Find every line in the records below that holds the word "Core", and copy it out.
-- -- --
-- ==== Sys2Proof/Machine/Core.lean ====
section
/-! DEFINITION. The machine as the host's interface takes it. -/

def Sys2Proof.core : Host.Core :=
  { State := Sys2Proof.Machine.State
    Fault := Sys2Proof.Machine.Fault
    Refusal := Sys2Proof.Machine.Refusal
    step := Sys2Proof.Machine.step
    reset := Sys2Proof.Machine.State.reset }
end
-- -- --
* Response to this task:
-- ==== Sys2Proof/Machine/Core.lean ====
def Sys2Proof.core : Host.Core :=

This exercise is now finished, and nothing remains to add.